If RDBMSs are so good, Why does any one need NoSQL databases ?Even the largest enterprises have users only in the order of 1000s and data requirements in the order of few terra bytes. But when your application is on the internet, where you are dealing with millions of users and data in the order of petabytes, things start to slow down with a RDBMS. The basic operations with any database are read and write. Reads can be scaled by replicating data to multiple machines and load balancing read requests. However this does not work for writes because data consistency needs to be maintained. Writes can be scaled only by partitioning the data. But this affects read as distributed joins can be slow and hard to implement. Additionally, to maintain ACID properties, databases need to lock data at the cost of performance.

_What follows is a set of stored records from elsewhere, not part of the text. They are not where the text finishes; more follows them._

-- ==== Sys2Proof/Tests/Slice0.lean ====
section
/-! SUPPORT. Tests on single steps, their expected results from 95_test_vectors.md and the rules, and for every
statement of the package that has hypotheses a state and operands that meet them. -/

namespace Sys2Proof.Tests

open Sys2Proof Sys2Proof.Machine

/-! ## Helpers -/

/-- The next state, where there is one. -/
def nextOf {α : Type} : Result α → Option α
  | .next a => some a
  | .fault _ => none
  | .refused _ => none

/-- The refusal, where there is one. -/
def refusalOfResult {α : Type} : Result α → Option Refusal
  | .next _ => none
  | .fault _ => none
  | .refused e => some e

/-- The clean IDLE state after CONFIGURE_BUS (95_test_vectors.md, its lead-in). -/
def ready : State := { State.reset with busClkEn := true, cr := 0x034F, cfgDone := true }

/-- The same with the pins configured and the reference slave plugged in, its register 0x2D at 0x11. -/
def wired : State :=
  { ready with
    pinsCfg := true
    slave := some { regs := [(0x2D, 0x11)], ptr := 0, mode := .idleS, mb := false } }

/-- An idle state before the configuration, with a byte offered on the stream port. -/
def unconfigured : State := { State.reset with txStream := [0xF2] }

/-- The flags in V15's order. -/
def flags (s : State) : Bool × Bool × Bool × Bool × Bool := (s.txe, s.rxne, s.bsy, s.ovr, s.ovrArm)

/-- A configured state with V15's flags and registers. -/
def v15 (f : Bool × Bool × Bool × Bool × Bool) (tx rx sh : Byte) : State :=
  { ready with
    txe := f.1, rxne := f.2.1, bsy := f.2.2.1, ovr := f.2.2.2.1, ovrArm := f.2.2.2.2
    txbuf := tx, rxbuf := rx, shout := sh }

/-! ## WellFormed: an ill-formed term for each check -/

/-- 256 bytes do not fit the N field (R107). -/
theorem test_long_transmit_is_ill_formed : (Instr.transmit (List.replicate 256 0)).wellFormed = false := by
  simp only [Instr.wellFormed, lengthFits, List.length_replicate]
  decide

/-- Address 64 does not fit the six bits of a command byte (R71, R72, R75, R76). -/
theorem test_wide_address_is_ill_formed_on_the_wire :
    (Instr.encRead 64).wellFormed = false ∧ (Instr.encWrite 64).wellFormed = false ∧
    (Instr.writeFrame 64 0).wellFormed = false ∧ (Instr.readFrame 64 0).wellFormed = false := by decide

/-- The limits are well-formed: 255 bytes, address 63, and any address in the A field of a host command. -/
theorem test_limits_are_well_formed :
    (Instr.transmit (List.replicate 255 0)).wellFormed = true ∧ (Instr.encRead 63).wellFormed = true ∧
    (Instr.encWrite 63).wellFormed = true ∧ (Instr.writeFrame 63 255).wellFormed = true ∧
    (Instr.readFrame 63 255).wellFormed = true ∧ (Instr.readRegisters 255 255).wellFormed = true := by
  simp only [Instr.wellFormed, lengthFits, List.length_replicate]
  decide

/-! ## Decoding: words written out from the encodings (V11, V12, R70 to R76) -/

theorem test_decode_configure_bus : decode (.cw 0x1000000) [] = .ok .configureBus [] := by decide
theorem test_decode_configure_bus_ignores_fields : decode (.cw 0x1ABCDEF) [] = .ok .configureBus [] := by decide
theorem test_decode_select : decode (.cw 0x2000000) [] = .ok .selectDevice [] := by decide
theorem test_decode_deselect : decode (.cw 0x3000000) [] = .ok .deselectDevice [] := by decide
theorem test_decode_transmit :
    decode (.cw 0x4000002) [0x6D, 0x08, 0xAA] = .ok (.transmit [0x6D, 0x08]) [0xAA] := by decide
theorem test_decode_transmit_waits_for_its_bytes : decode (.cw 0x4000002) [0x6D] = .short := by decide
theorem test_decode_receive : decode (.cw 0x5000006) [] = .ok (.receive 6) [] := by decide
theorem test_decode_read_registers : decode (.cw 0x6320006) [] = .ok (.readRegisters 0x32 6) [] := by decide
theorem test_decode_write_register : decode (.cw 0x72D08FF) [] = .ok (.writeRegister 0x2D 0x08) [] := by decide
theorem test_decode_init : decode (.cw 0x8000000) [] = .ok .initDevice [] := by decide
/-- `11aaaaaa` with a = 0x32 (R71). -/
theorem test_decode_enc_read : decode (.cmdByte 0b11110010) [] = .ok (.encRead 0x32) [] := by decide
/-- `01aaaaaa` with a = 0x2D (R72). -/
theorem test_decode_enc_write : decode (.cmdByte 0b01101101) [] = .ok (.encWrite 0x2D) [] := by decide
/-- `01aaaaaa vvvvvvvv` with a = 0x2D, v = 0x08 (R75). -/
theorem test_decode_write_frame :
    decode (.frame [0b01101101, 0b00001000]) [] = .ok (.writeFrame 0x2D 0x08) [] := by decide
/-- `11aaaaaa` and two zero words with a = 0x3F (R76). -/
theorem test_decode_read_frame :
    decode (.frame [0b11111111, 0, 0]) [] = .ok (.readFrame 0x3F 2) [] := by decide
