-- ==== Sys2Proof/Config.lean ====
section
/-! DEFINITION. The configuration record: what is fixed before reset and never written (spec/10_state.md R21): the sizes
of spec/00_scope.md R6, the parameters of its section 4, and the two OPEN tables. The glyph, geometry and serialisation
tables, also configuration by R31, stand in Sys2Proof/Machine/Geometry.lean. -/

namespace Sys2Proof

/-- The sizes of the block, the part of the configuration record whose values the source (R6) or a decision of the spec
fixes. A value stands here and nowhere else in the model: every type and operation takes it from this record. -/
structure Sizes where
  /-- `BUF_LEN`, bytes in the LCD Buffer (R6). -/
  bufLen : Nat := 13
  /-- `NPOS`, digit positions (R6). -/
  npos : Nat := 8
  /-- `NFLAG`, segment flags of a position (R6). -/
  nflag : Nat := 8
  /-- `GLYPH_H`, rows of a glyph (R6). -/
  glyphH : Nat := 5
  /-- `NIND`, indicators (spec/10_state.md R28, decision D10). -/
  nind : Nat := 5
  /-- `GLYPH_W`, columns of a glyph (spec/42_render.md R151, decision D15). -/
  glyphW : Nat := 5
  /-- `LEFT_MARGIN`, columns left of the digits (spec/42_render.md R156, decision D16). -/
  leftMargin : Nat := 3
  /-- `FRAME_H`, rows of the frame (spec/42_render.md R156). -/
  frameH : Nat := 5
  /-- `FRAME_W = LEFT_MARGIN + NPOS * GLYPH_W` (spec/42_render.md R156). -/
  frameW : Nat := leftMargin + npos * glyphW
deriving DecidableEq, Repr

/-- The sizes with the values the spec gives them (R6 and the table of spec/00_scope.md section 4). -/
abbrev Sizes.spec : Sizes := {}

abbrev bufLen : Nat := Sizes.spec.bufLen
abbrev npos : Nat := Sizes.spec.npos
abbrev nflag : Nat := Sizes.spec.nflag
abbrev glyphH : Nat := Sizes.spec.glyphH
abbrev nind : Nat := Sizes.spec.nind
abbrev glyphW : Nat := Sizes.spec.glyphW
abbrev leftMargin : Nat := Sizes.spec.leftMargin
abbrev frameH : Nat := Sizes.spec.frameH
abbrev frameW : Nat := Sizes.spec.frameW

/-- One entry of a map: an unsigned 8-bit byte-index and an 8-bit bit-mask (spec/10_state.md R26, decision D7).
Printed `0xBBMM` in the spec (R77); it is a pair and never a 16-bit access. -/
structure MapEntry where
  byte : Byte
  mask : Byte
deriving DecidableEq, Repr, Inhabited

/-- The Segment Address Map: `NPOS x NFLAG` entries, indexed by position and flag number (spec/10_state.md R26). -/
abbrev Segmap := Vector (Vector MapEntry nflag) npos

/-- The indicator map: `NIND` entries (spec/10_state.md R29). -/
abbrev Indmap := Vector MapEntry nind

/-- The configuration record of one instance of the block, fixed before reset (spec/00_scope.md section 4, R6, R7). -/
structure Config where
  /-- The sizes (R6), "with these values": they are the lengths in the types of the maps and of the state, so the record
  holds them with a proof of their values (log entry 8). -/
  sizes : Sizes := Sizes.spec
  sizes_spec : sizes = Sizes.spec := by rfl
  /-- `SEGMAP` (R26), OPEN in the spec. -/
  segmap : Segmap
  /-- `INDMAP` (R29), OPEN in the spec. -/
  indmap : Indmap
  /-- `LCDM_RESET`, the buffer's contents after reset (R40). -/
  lcdmReset : Vector Byte bufLen
  /-- `TICK_HZ`, allowed 1 to 4 (spec/60_exceptions.md R207). No rule depends on it. -/
  tickHz : Nat
deriving DecidableEq, Repr

/-- OPEN: the source requires the Segment Address Map and does not print it (R7, N1, decision D11). No body: nothing
can be proved of its entries (log entry 4). -/
opaque Config.openSegmap : Segmap

/-- OPEN: the indicator map (R7, N2, decision D12). No body (log entry 4). -/
opaque Config.openIndmap : Indmap

/-- The default `LCDM_RESET`: 13 zero bytes (R40, decision D19; log entry 5). -/
def Config.lcdmResetDefault : Vector Byte bufLen := Vector.replicate bufLen 0x00#8

/-- The instance `State.reset` starts: open maps, the spec's defaults for the rest. -/
def Config.configured : Config :=
  { segmap := Config.openSegmap
    indmap := Config.openIndmap
    lcdmReset := Config.lcdmResetDefault
    tickHz := 1 }

end Sys2Proof
end

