-- ==== Sys2Proof/Machine/Memory.lean ====
section
/-! DEFINITION. The block's one memory, the LCD Buffer `LCDM` (spec/20_memory.md R50): indices 0 to 12, one byte each,
byte access only (R54, R56). Held as a list of (index, byte) cells in one canonical form (log entry 9). -/

namespace Sys2Proof.Machine

/-- The LCD Buffer as a list of (index, byte) cells; an index not listed holds `Memory.unlisted`. -/
abbrev Memory := List Host.Cell

/-- What an index that is not listed holds: the spec's default reset contents, `0x00` (spec/10_state.md R40). A
non-default `LCDM_RESET` is listed at reset. -/
def Memory.unlisted : Byte := 0x00#8

/-- The canonical form: indices strictly rising, all below the buffer length, no cell equal to `unlisted`. -/
def Memory.wf : Memory → Bool
  | [] => true
  | (a, v) :: m => decide (a < bufLen) && decide (v ≠ Memory.unlisted) && m.all (fun c => decide (a < c.1)) && Memory.wf m

/-- The byte stored at an index, in range or not. -/
def Memory.get : Memory → Nat → Byte
  | [], _ => Memory.unlisted
  | (b, v) :: m, a => if b = a then v else Memory.get m a

/-- Every cell of one index taken out. -/
def Memory.erase (a : Nat) : Memory → Memory
  | [] => []
  | (b, v) :: m => if b = a then Memory.erase a m else (b, v) :: Memory.erase a m

/-- A cell put before the first cell of a higher index. -/
def Memory.insert (a : Nat) (v : Byte) : Memory → Memory
  | [] => [(a, v)]
  | (b, w) :: m => if a < b then (a, v) :: (b, w) :: m else (b, w) :: Memory.insert a v m

/-- One byte stored; storing `unlisted` takes the cell out. -/
def Memory.put (m : Memory) (a : Nat) (v : Byte) : Memory :=
  if v = Memory.unlisted then Memory.erase a m else Memory.insert a v (Memory.erase a m)

/-- `MemRead(i, 1)`: `LCDM[i]` when `i < BUF_LEN`, else `0x00`; never faults (R52). -/
def Memory.read (m : Memory) (i : Nat) : Byte := if i < bufLen then m.get i else 0x00#8

/-- `MemWrite(i, 1, v)`: `LCDM[i] <- v` when `i < BUF_LEN`, else nothing; all 8 bits stored; never faults (R53). -/
def Memory.write (m : Memory) (i : Nat) (v : Byte) : Memory := if i < bufLen then m.put i v else m

/-- The memory that holds the bytes of a list from index `a` on. -/
def Memory.ofBytes (a : Nat) : List Byte → Memory
  | [] => []
  | v :: bs => if v = Memory.unlisted then Memory.ofBytes (a + 1) bs else (a, v) :: Memory.ofBytes (a + 1) bs

end Sys2Proof.Machine
end

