-- ==== Sys2Proof/Tests/Slice0.lean ====
section
/-! SUPPORT. Small tests. Expected results are the vectors of spec/95_test_vectors.md (named V-..., P...) or hand
calculation from the rules; words are written out from the encodings of spec/30_encoding.md. The last part gives, for
each statement with hypotheses, a state and operands that meet them. -/

namespace Sys2Proof.Tests

open Sys2Proof.Machine Sys2Proof.Safety Sys2Proof.Claims

/-! ## Fixtures (spec/95_test_vectors.md section 2) -/

/-- A position that lives wholly in byte `b`: the byte is the mask. -/
def linearRow (b : Byte) : Vector MapEntry nflag :=
  #v[⟨b, 0x01#8⟩, ⟨b, 0x02#8⟩, ⟨b, 0x04#8⟩, ⟨b, 0x08#8⟩, ⟨b, 0x10#8⟩, ⟨b, 0x20#8⟩, ⟨b, 0x40#8⟩, ⟨b, 0x80#8⟩]

def linearIndmap : Indmap :=
  #v[⟨8#8, 0x01#8⟩, ⟨8#8, 0x02#8⟩, ⟨8#8, 0x04#8⟩, ⟨8#8, 0x08#8⟩, ⟨8#8, 0x10#8⟩]

/-- CFG_LINEAR. -/
def cfgLinear : Config :=
  { segmap := #v[linearRow 0#8, linearRow 1#8, linearRow 2#8, linearRow 3#8, linearRow 4#8, linearRow 5#8,
      linearRow 6#8, linearRow 7#8]
    indmap := linearIndmap
    lcdmReset := Config.lcdmResetDefault
    tickHz := 1 }

/-- CFG_OOR, deliberately ill-formed: position 7 has byte-index 13. -/
def cfgOor : Config :=
  { cfgLinear with
    segmap := #v[linearRow 6#8, linearRow 7#8, linearRow 8#8, linearRow 9#8, linearRow 10#8, linearRow 11#8,
      linearRow 12#8, linearRow 13#8] }

/-- An even position of CFG_GWCAND: byte `b`, flags E and F in byte `b - 1` (spec/93_implementation_defined.md G1). -/
def gwEven (b : Byte) : Vector MapEntry nflag :=
  #v[⟨b, 0x04#8⟩, ⟨b, 0x40#8⟩, ⟨b, 0x20#8⟩, ⟨b, 0x01#8⟩, ⟨b - 1#8, 0x10#8⟩, ⟨b - 1#8, 0x20#8⟩, ⟨b, 0x02#8⟩, ⟨b, 0x10#8⟩]

/-- An odd position of CFG_GWCAND: byte `b`, flags B, C, DP in byte `b + 1`; `a` is flag A's entry. -/
def gwOdd (b : Byte) (a : MapEntry) : Vector MapEntry nflag :=
  #v[a, ⟨b + 1#8, 0x04#8⟩, ⟨b + 1#8, 0x02#8⟩, ⟨b, 0x10#8⟩, ⟨b, 0x01#8⟩, ⟨b, 0x02#8⟩, ⟨b, 0x20#8⟩, ⟨b + 1#8, 0x01#8⟩]

/-- CFG_GWCAND: an irregular well-formed map; every indicator entry out of range. -/
def cfgGwcand : Config :=
  { cfgLinear with
    segmap := #v[gwEven 11#8, gwOdd 9#8 ⟨9#8, 0x40#8⟩, gwEven 8#8, gwOdd 6#8 ⟨6#8, 0x40#8⟩, gwEven 5#8,
      gwOdd 3#8 ⟨12#8, 0x02#8⟩, gwEven 2#8, gwOdd 0#8 ⟨0#8, 0x40#8⟩]
    indmap := Vector.replicate nind ⟨0xFF#8, 0x00#8⟩ }

/-- The reset state of a configuration with the buffer given as 13 bytes. -/
def withBytes (cfg : Config) (bs : List Byte) : State :=
  { State.resetWith cfg with lcdm := Memory.ofBytes 0 bs }

def allOnes : List Byte := List.replicate 13 0xFF#8

/-- What a test looks at in the outcome of a command. -/
def see {α : Type} (f : State → α) : Host.Outcome State Fault Refusal → Option α
  | .next s => some (f s)
  | .fault _ => none
  | .refused _ => none

/-- A picture row as bytes. -/
def bytes (ns : List Nat) : List Byte := ns.map fun n => BitVec.ofNat 8 n

def blanks (n : Nat) : List Byte := List.replicate n 0x20#8

/-! ## Well-formedness smoke: each check refuses an ill-formed term -/

theorem test_wf_lcdwr : Instr.wf (.lcdwr 16 0x00#8) = false ∧ Instr.wf (.lcdwr 15 0xFF#8) = true := by decide
theorem test_wf_lcdrd : Instr.wf (.lcdrd 16) = false ∧ Instr.wf (.lcdrd 15) = true := by decide
theorem test_wf_maskrd : Instr.wf (.maskrd 16) = false ∧ Instr.wf (.maskrd 15) = true := by decide
theorem test_segmap_linear_wf : cfgLinear.segmap.WF := by decide
theorem test_indmap_linear_wf : cfgLinear.indmap.WF cfgLinear.segmap := by decide
theorem test_segmap_gwcand_wf : cfgGwcand.segmap.WF := by decide
theorem test_segmap_out_of_range_refused : ¬ cfgOor.segmap.InRange := by decide
theorem test_segmap_two_bits_refused :
    ¬ Segmap.AllOneHot (cfgLinear.segmap.set 3 ((linearRow 3#8).set 2 ⟨3#8, 0x06#8⟩)) := by decide
theorem test_segmap_shared_bit_refused :
    ¬ Segmap.Distinct (cfgLinear.segmap.set 1 ((linearRow 1#8).set 0 ⟨0#8, 0x01#8⟩)) := by decide
theorem test_indmap_out_of_range_refused : ¬ cfgGwcand.indmap.InRange := by decide
theorem test_indmap_no_bit_refused : ¬ cfgGwcand.indmap.AllOneHot := by decide
theorem test_indmap_shared_bit_refused : ¬ Indmap.Distinct (linearIndmap.set 4 ⟨8#8, 0x01#8⟩) := by decide
theorem test_indmap_inside_digit_map_refused : ¬ cfgOor.indmap.Outside cfgOor.segmap := by decide
theorem test_tick_rate_refused : ¬ Config.TickWF { cfgLinear with tickHz := 5 } ∧ cfgLinear.TickWF := by decide
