-- ==== Sys2Proof/Machine/Fsm.lean ====
section
/-! DEFINITION. The state steps of the packet state machine, the instruction-byte branch and the missing-byte
recovery (spec 42_frame_fsm.md R111 to R126). -/

namespace Sys2Proof.Machine

/-- A break-field read consumed in state `NoFrame` or `HeaderBreak` (42 R111). -/
def State.acceptBreak (s : State) (u : BreakRec) : State :=
  if u.value = 0x00 then
    ((({ s with brkBits := u.bits }.emit .commit).crcReset).emitUnit (breakUnit u)).goto .headerId1
  else
    (({ s with brkBits := u.bits }.emitUnit (breakUnit u)).emit .cancel).goto .noFrame

/-- `ST.NOFRAME(u)` (42 R111). -/
def execStNoframe (u : BreakRec) (s : State) : Outcome := .next (s.acceptBreak u)

/-- `ST.HEADERBREAK(u)`: "Identical to `ST.NOFRAME` in every respect" (42 R112). -/
def execStHeaderbreak (u : BreakRec) (s : State) : Outcome := .next (s.acceptBreak u)

/-- `ST.HEADERID1(r)` (42 R113). -/
def execStHeaderid1 (r : ByteRec) (s : State) : Outcome :=
  s.withVersion fun v =>
    .next ((({ s with id1 := r.value }.absorb v r.value).emitUnit
      (unitOf .headerId1 r (byteFlags r))).goto .headerId2)

/-- Where the packet goes when the header and the instruction bytes are read (42 R114, R116). -/
def afterHeader (bodyLen : BitVec 8) : FrameState := if bodyLen = 0 then .crcByte1 else .dataByte

/-- `ST.HEADERID2(r)` (42 R114). -/
def execStHeaderid2 (r : ByteRec) (s : State) : Outcome :=
  s.withVersion fun v =>
    let bodyLen := BitVec.ofNat 8 (len s.config v s.id1 r.value)
    .next ((({ s with id2 := r.value, bodyLen, remaining := bodyLen }.absorb v r.value).emitUnit
      (unitOf .headerId2 r (byteFlags r))).goto
        (if instructionBit s.config v r.value then .instructionByte1 else afterHeader bodyLen))

/-- `INSTR.V2`: instruction bytes follow "regardless of computed length" (42 R114). -/
def execInstrV2 (_id1 _id2 : Byte) (s : State) : Outcome :=
  .next (s.goto .instructionByte1)

/-- `ST.INSTR1(r)` (42 R115). -/
def execStInstr1 (r : ByteRec) (s : State) : Outcome :=
  s.withVersion fun v =>
    .next (((s.absorb v r.value).emitUnit
      (unitOf .instructionByte1 r (byteFlags r))).goto .instructionByte2)

/-- `ST.INSTR2(r)` (42 R116). -/
def execStInstr2 (r : ByteRec) (s : State) : Outcome :=
  s.withVersion fun v =>
    .next (((s.absorb v r.value).emitUnit
      (unitOf .instructionByte2 r (byteFlags r))).goto (afterHeader s.bodyLen))

/-- `ST.DATA(r)`: the sequence index is taken after the decrement (42 R117, R122). -/
def execStData (r : ByteRec) (s : State) : Outcome :=
  s.withVersion fun v =>
    let left := s.remaining - 1
    .next ((({ s with remaining := left }.absorb v r.value).emitUnit
      { unitOf .dataByte r (byteFlags r) with sequenceIndex := s.bodyLen - left }).goto
        (if s.remaining = 1 then .crcByte1 else .dataByte))

/-- `ST.CRC1(r)` (42 R118). -/
def execStCrc1 (r : ByteRec) (s : State) : Outcome :=
  .next (({ s with crcB1 := r.value }.emitUnit (unitOf .crcByte1 r (byteFlags r))).goto .crcByte2)

/-- `ST.CRC2(r)`: a mismatch changes the flags only (42 R119). -/
def execStCrc2 (r : ByteRec) (s : State) : Outcome :=
  s.withVersion fun v =>
    let emitted := s.emitUnit (unitOf .crcByte2 r (crc2Flags r (crcMismatch s v r.value)))
    .next
      (if expectAck s v s.id1 s.id2 then
        { emitted with ackAccept := acceptedValue s v }.goto .ackByte
      else (emitted.goto .noFrame).emit .commit)

/-- `ST.ACK(r)` (42 R120). -/
def execStAck (r : ByteRec) (s : State) : Outcome :=
  .next (((s.emitUnit (unitOf .ackByte r (ackFlags r s.ackAccept))).goto .noFrame).emit .commit)

/-- `MISSING_BYTE(r)` (42 R126). -/
def execMissingByte (r : BreakFieldRec) (s : State) : Outcome := .next (s.enterMissingByte r)

end Sys2Proof.Machine
end

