-- ==== Sys2Proof/Machine/Session.lean ====
section
/-! DEFINITION. The session operations and the decode-unit step (spec 42_frame_fsm.md R110, R127 to R129). -/

namespace Sys2Proof.Machine

/-- The data registers as a session begins with them (42 R127). -/
def State.beginSession (s : State) : State :=
  { s with
    state := .noFrame, pos := 0, id1 := 0, id2 := 0, bodyLen := 0, remaining := 0
    crc := s.config.crcInit, crcPar := false, crcHold := 0, crcB1 := 0, ackAccept := 0
    pendingBreak := false, lastEnd := 0, brkBits := 0
    mode := .run, waiting := false }

/-- `SESSION.START`: ignored outside IDLE, without effect on an illegal configuration (42 R127; log 11). -/
def execSessionStart (s : State) : Outcome :=
  match s.mode with
  | .idle => if s.legalConfig then .next s.beginSession else .next s
  | .run => .next s
  | .done => .next s

/-- `SESSION.CANCEL` (42 R128). -/
def execSessionCancel (s : State) : Outcome := .next (s.terminate .cancelled)

/-- `SESSION.EXHAUST` (42 R129). -/
def execSessionExhaust (s : State) : Outcome := .next (s.terminate .exhausted)

/-- A state that consumes a break: the pending one, without reading a sample, or a scan (42 R110). -/
def State.withBreak (s : State) (k : BreakRec → State → Outcome) : Outcome :=
  if s.pendingBreak then k s.pendingRec s.clearPending
  else s.withTiming fun v spb => s.onWire (brkScan s.config s.samples spb v s.cursor) k

/-- What a byte state does with the result of BYTE_READ (42 R110). -/
def onRead (k : ByteRec → State → Outcome) (r : ReadResult) (s : State) : Outcome :=
  match r with
  | .byte b => k b s
  | .breakField f => execMissingByte f s

/-- A state that consumes a byte (42 R110). -/
def State.withByte (s : State) (k : ByteRec → State → Outcome) : Outcome :=
  s.withTiming fun v spb => s.onWire (byteRead s.config s.samples spb v s.cursor) (onRead k)

/-- The wire operation and the state step that `state` selects (42 R110, 30 R70). -/
def unitStep (s : State) : Outcome :=
  match s.state with
  | .noFrame => s.withBreak execStNoframe
  | .headerBreak => s.withBreak execStHeaderbreak
  | .headerId1 => s.withByte execStHeaderid1
  | .headerId2 => s.withByte execStHeaderid2
  | .instructionByte1 => s.withByte execStInstr1
  | .instructionByte2 => s.withByte execStInstr2
  | .dataByte => s.withByte execStData
  | .crcByte1 => s.withByte execStCrc1
  | .crcByte2 => s.withByte execStCrc2
  | .ackByte => s.withByte execStAck

/-- What a completed wire operation hands on, under a legal configuration; none where the stream ends or
waits, or the configuration is refused. -/
def State.wireDone {α : Type} (s : State) (w : Nat → Version → Cursor → Wire α) (f : α → WireUnit) :
    Option (WireUnit × State) :=
  match s.protocol with
  | none => none
  | some v =>
    if 2 ≤ s.spb then
      match w s.spb v s.cursor with
      | .done a c => some (f a, s.atCursor c)
      | .exhausted _ => none
    else none

/-- The result of BYTE_READ as a unit. -/
def ReadResult.toUnit : ReadResult → WireUnit
  | .byte r => .byte r
  | .breakField f => .breakField f

/-- The operand side of a step, as the decoder takes it: the unit, and the state the state step starts from
(42 R110). -/
def wireUnit (s : State) : Option (WireUnit × State) :=
  match s.state with
  | .noFrame | .headerBreak =>
    if s.pendingBreak then some (.brk s.pendingRec, s.clearPending)
    else s.wireDone (brkScan s.config s.samples) .brk
  | .headerId1 | .headerId2 | .instructionByte1 | .instructionByte2 | .dataByte
  | .crcByte1 | .crcByte2 | .ackByte => s.wireDone (byteRead s.config s.samples) ReadResult.toUnit

/-- `ITER` (42 R110): no step outside RUN; the cancellation poll, once per step and before any sample is
read, so not again while a wire operation waits for samples (log 25); then the unit. -/
def execIter (s : State) : Outcome :=
  match s.mode with
  | .idle => .next s
  | .done => .next s
  | .run => if s.cancel && !s.waiting then execSessionCancel s else unitStep s

end Sys2Proof.Machine
end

The Googles, facebooks , Twitters have found that relaxing the constraints of RDBMSs and distributing data gives them better performance for usecases that involve
- Large datasets of the order of petabytes. Typically this needs to stored using multiple machines.
- The application does a lot of writes.
- Reads require low latency.
- Data is semi structured.
- You need to be able to scale without hitting a bottleneck.
- Application knows what it is looking for. Adhoc queries are not required.
There are a few different types.
1. Key Value Stores
They allow clients to read and write values using a key. Amazon's Dynamo is an example of a key value store.
get(key) returns an object or list of objects
put(key,object) store the object as a blob
Dynamo use hashing to partition data across hosts that store the data. To ensure high availability, each write is replicated across several hosts. Hosts are equal and there is no master. The advantage of Dynamo is that the key value model is simple and it is highly available for writes.
2. Document stores
The key value pairs that make up the data are encapsulated as a document. Apache CouchDB is an example of a document store. In CouchDB , documents have fields. Each field has a key and value. A document could be
--------------------------------------------------------
1 "firstname " : " John ",
2 "lastname " : "Doe" ,
3 "street " : "1 main st",
4 "city " : "New york"
----------------------------------------------------------
In CouchDB, distribution and replication is peer to peer. Client interface is RESTful HTTP, that integrated well with existing HTTP loadbalancing solutions.
3. Column based storesRead and write is done using columns rather than rows. The best known examples are Google's BigTable and the likes of HBase and Cassandra that were inspired by BigTable. The BigTable paper says that BigTable is a sparse, distributed, persistent, multidimensional sorted Map. While that sentence seems complicated, reading each word individually gives clarity.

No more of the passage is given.